Exercise objective: Return the records exactly, please. Every line should match.

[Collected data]

□ □ □ □

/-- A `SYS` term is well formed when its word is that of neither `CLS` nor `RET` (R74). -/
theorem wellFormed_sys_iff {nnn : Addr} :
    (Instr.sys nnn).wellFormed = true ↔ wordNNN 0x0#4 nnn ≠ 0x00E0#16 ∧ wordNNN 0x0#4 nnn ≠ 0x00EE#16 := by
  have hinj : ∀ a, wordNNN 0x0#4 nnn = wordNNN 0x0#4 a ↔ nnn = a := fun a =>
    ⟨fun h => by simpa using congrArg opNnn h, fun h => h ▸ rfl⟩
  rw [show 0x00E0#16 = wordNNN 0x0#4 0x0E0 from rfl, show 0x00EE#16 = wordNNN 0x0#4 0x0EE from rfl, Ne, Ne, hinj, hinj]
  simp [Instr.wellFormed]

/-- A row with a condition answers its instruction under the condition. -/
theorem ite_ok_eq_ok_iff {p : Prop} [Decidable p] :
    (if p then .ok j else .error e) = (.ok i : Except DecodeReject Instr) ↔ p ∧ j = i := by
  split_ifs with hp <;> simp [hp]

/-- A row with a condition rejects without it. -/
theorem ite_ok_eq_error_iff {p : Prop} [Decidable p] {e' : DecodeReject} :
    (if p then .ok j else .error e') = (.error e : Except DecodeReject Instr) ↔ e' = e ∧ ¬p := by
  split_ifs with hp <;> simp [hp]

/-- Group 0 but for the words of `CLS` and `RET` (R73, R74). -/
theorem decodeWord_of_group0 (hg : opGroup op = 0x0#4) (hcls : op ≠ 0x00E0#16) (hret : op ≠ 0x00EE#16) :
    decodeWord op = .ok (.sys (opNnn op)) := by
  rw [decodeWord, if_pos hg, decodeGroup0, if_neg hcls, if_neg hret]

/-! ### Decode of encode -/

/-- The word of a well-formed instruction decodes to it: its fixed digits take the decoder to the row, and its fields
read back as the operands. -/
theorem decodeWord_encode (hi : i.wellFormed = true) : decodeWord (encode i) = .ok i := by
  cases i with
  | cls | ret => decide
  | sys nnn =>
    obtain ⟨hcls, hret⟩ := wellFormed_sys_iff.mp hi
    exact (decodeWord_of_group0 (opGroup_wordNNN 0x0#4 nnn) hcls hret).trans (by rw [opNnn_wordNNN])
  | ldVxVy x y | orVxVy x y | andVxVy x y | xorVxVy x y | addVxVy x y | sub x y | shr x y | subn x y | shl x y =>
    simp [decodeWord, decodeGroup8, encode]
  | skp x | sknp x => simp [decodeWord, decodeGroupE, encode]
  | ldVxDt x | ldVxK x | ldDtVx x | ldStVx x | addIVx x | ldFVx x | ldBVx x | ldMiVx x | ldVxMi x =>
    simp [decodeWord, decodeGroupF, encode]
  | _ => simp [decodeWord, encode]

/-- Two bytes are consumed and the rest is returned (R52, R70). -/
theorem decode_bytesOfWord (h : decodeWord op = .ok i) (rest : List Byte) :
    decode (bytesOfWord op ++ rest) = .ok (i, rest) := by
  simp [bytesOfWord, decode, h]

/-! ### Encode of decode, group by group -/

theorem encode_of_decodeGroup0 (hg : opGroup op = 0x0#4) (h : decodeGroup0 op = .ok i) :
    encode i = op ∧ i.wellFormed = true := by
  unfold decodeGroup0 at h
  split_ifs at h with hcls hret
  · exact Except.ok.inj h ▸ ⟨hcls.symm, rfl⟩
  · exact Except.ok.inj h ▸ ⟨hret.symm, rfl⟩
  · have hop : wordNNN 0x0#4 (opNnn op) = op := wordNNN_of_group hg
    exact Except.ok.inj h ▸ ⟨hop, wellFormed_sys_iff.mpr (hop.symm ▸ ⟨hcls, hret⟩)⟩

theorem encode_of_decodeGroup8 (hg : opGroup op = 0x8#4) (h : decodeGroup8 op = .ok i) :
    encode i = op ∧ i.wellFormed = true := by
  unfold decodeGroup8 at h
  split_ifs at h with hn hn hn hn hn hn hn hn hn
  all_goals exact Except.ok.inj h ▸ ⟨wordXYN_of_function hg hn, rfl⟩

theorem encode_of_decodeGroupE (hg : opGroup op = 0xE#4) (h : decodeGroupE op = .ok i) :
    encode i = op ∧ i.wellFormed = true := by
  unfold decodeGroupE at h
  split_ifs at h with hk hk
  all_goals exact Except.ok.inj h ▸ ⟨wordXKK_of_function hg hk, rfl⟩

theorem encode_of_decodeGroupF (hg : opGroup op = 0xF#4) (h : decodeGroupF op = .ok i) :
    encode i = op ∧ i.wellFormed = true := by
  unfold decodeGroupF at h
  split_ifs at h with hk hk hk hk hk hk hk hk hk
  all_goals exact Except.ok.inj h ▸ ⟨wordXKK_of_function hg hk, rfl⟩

□ □ □ □

Problem solution:
/-- A `SYS` term is well formed when its word is that of neither `CLS` nor `RET` (R74). -/
theorem wellFormed_sys_iff {nnn : Addr} :
    (Instr.sys nnn).wellFormed = true ↔ wordNNN 0x0#4 nnn ≠ 0x00E0#16 ∧ wordNNN 0x0#4 nnn ≠ 0x00EE#16 := by
  have hinj : ∀ a, wordNNN 0x0#4 nnn = wordNNN 0x0#4 a ↔ nnn = a := fun a =>
    ⟨fun h => by simpa using congrArg opNnn h, fun h => h ▸ rfl⟩
  rw [show 0x00E0#16 = wordNNN 0x0#4 0x0E0 from rfl, show 0x00EE#16 = wordNNN 0x0#4 0x0EE from rfl, Ne, Ne, hinj, hinj]
  simp [Instr.wellFormed]

/-- A row with a condition answers its instruction under the condition. -/
theorem ite_ok_eq_ok_iff {p : Prop} [Decidable p] :
    (if p then .ok j else .error e) = (.ok i : Except DecodeReject Instr) ↔ p ∧ j = i := by
  split_ifs with hp <;> simp [hp]

/-- A row with a condition rejects without it. -/
theorem ite_ok_eq_error_iff {p : Prop} [Decidable p] {e' : DecodeReject} :
    (if p then .ok j else .error e') = (.error e : Except DecodeReject Instr) ↔ e' = e ∧ ¬p := by
  split_ifs with hp <;> simp [hp]

/-- Group 0 but for the words of `CLS` and `RET` (R73, R74). -/
theorem decodeWord_of_group0 (hg : opGroup op = 0x0#4) (hcls : op ≠ 0x00E0#16) (hret : op ≠ 0x00EE#16) :
    decodeWord op = .ok (.sys (opNnn op)) := by
  rw [decodeWord, if_pos hg, decodeGroup0, if_neg hcls, if_neg hret]

/-! ### Decode of encode -/

/-- The word of a well-formed instruction decodes to it: its fixed digits take the decoder to the row, and its fields
read back as the operands. -/
theorem decodeWord_encode (hi : i.wellFormed = true) : decodeWord (encode i) = .ok i := by
  cases i with
  | cls | ret => decide
  | sys nnn =>
    obtain ⟨hcls, hret⟩ := wellFormed_sys_iff.mp hi
    exact (decodeWord_of_group0 (opGroup_wordNNN 0x0#4 nnn) hcls hret).trans (by rw [opNnn_wordNNN])
  | ldVxVy x y | orVxVy x y | andVxVy x y | xorVxVy x y | addVxVy x y | sub x y | shr x y | subn x y | shl x y =>
    simp [decodeWord, decodeGroup8, encode]
  | skp x | sknp x => simp [decodeWord, decodeGroupE, encode]
  | ldVxDt x | ldVxK x | ldDtVx x | ldStVx x | addIVx x | ldFVx x | ldBVx x | ldMiVx x | ldVxMi x =>
    simp [decodeWord, decodeGroupF, encode]
  | _ => simp [decodeWord, encode]

/-- Two bytes are consumed and the rest is returned (R52, R70). -/
theorem decode_bytesOfWord (h : decodeWord op = .ok i) (rest : List Byte) :
    decode (bytesOfWord op ++ rest) = .ok (i, rest) := by
  simp [bytesOfWord, decode, h]

/-! ### Encode of decode, group by group -/

theorem encode_of_decodeGroup0 (hg : opGroup op = 0x0#4) (h : decodeGroup0 op = .ok i) :
    encode i = op ∧ i.wellFormed = true := by
  unfold decodeGroup0 at h
  split_ifs at h with hcls hret
  · exact Except.ok.inj h ▸ ⟨hcls.symm, rfl⟩
  · exact Except.ok.inj h ▸ ⟨hret.symm, rfl⟩
  · have hop : wordNNN 0x0#4 (opNnn op) = op := wordNNN_of_group hg
    exact Except.ok.inj h ▸ ⟨hop, wellFormed_sys_iff.mpr (hop.symm ▸ ⟨hcls, hret⟩)⟩

theorem encode_of_decodeGroup8 (hg : opGroup op = 0x8#4) (h : decodeGroup8 op = .ok i) :
    encode i = op ∧ i.wellFormed = true := by
  unfold decodeGroup8 at h
  split_ifs at h with hn hn hn hn hn hn hn hn hn
  all_goals exact Except.ok.inj h ▸ ⟨wordXYN_of_function hg hn, rfl⟩

theorem encode_of_decodeGroupE (hg : opGroup op = 0xE#4) (h : decodeGroupE op = .ok i) :
    encode i = op ∧ i.wellFormed = true := by
  unfold decodeGroupE at h
  split_ifs at h with hk hk
  all_goals exact Except.ok.inj h ▸ ⟨wordXKK_of_function hg hk, rfl⟩

theorem encode_of_decodeGroupF (hg : opGroup op = 0xF#4) (h : decodeGroupF op = .ok i) :
    encode i = op ∧ i.wellFormed = true := by
  unfold decodeGroupF at h
  split_ifs at h with hk hk hk hk hk hk hk hk hk
  all_goals exact Except.ok.inj h ▸ ⟨wordXKK_of_function hg hk, rfl⟩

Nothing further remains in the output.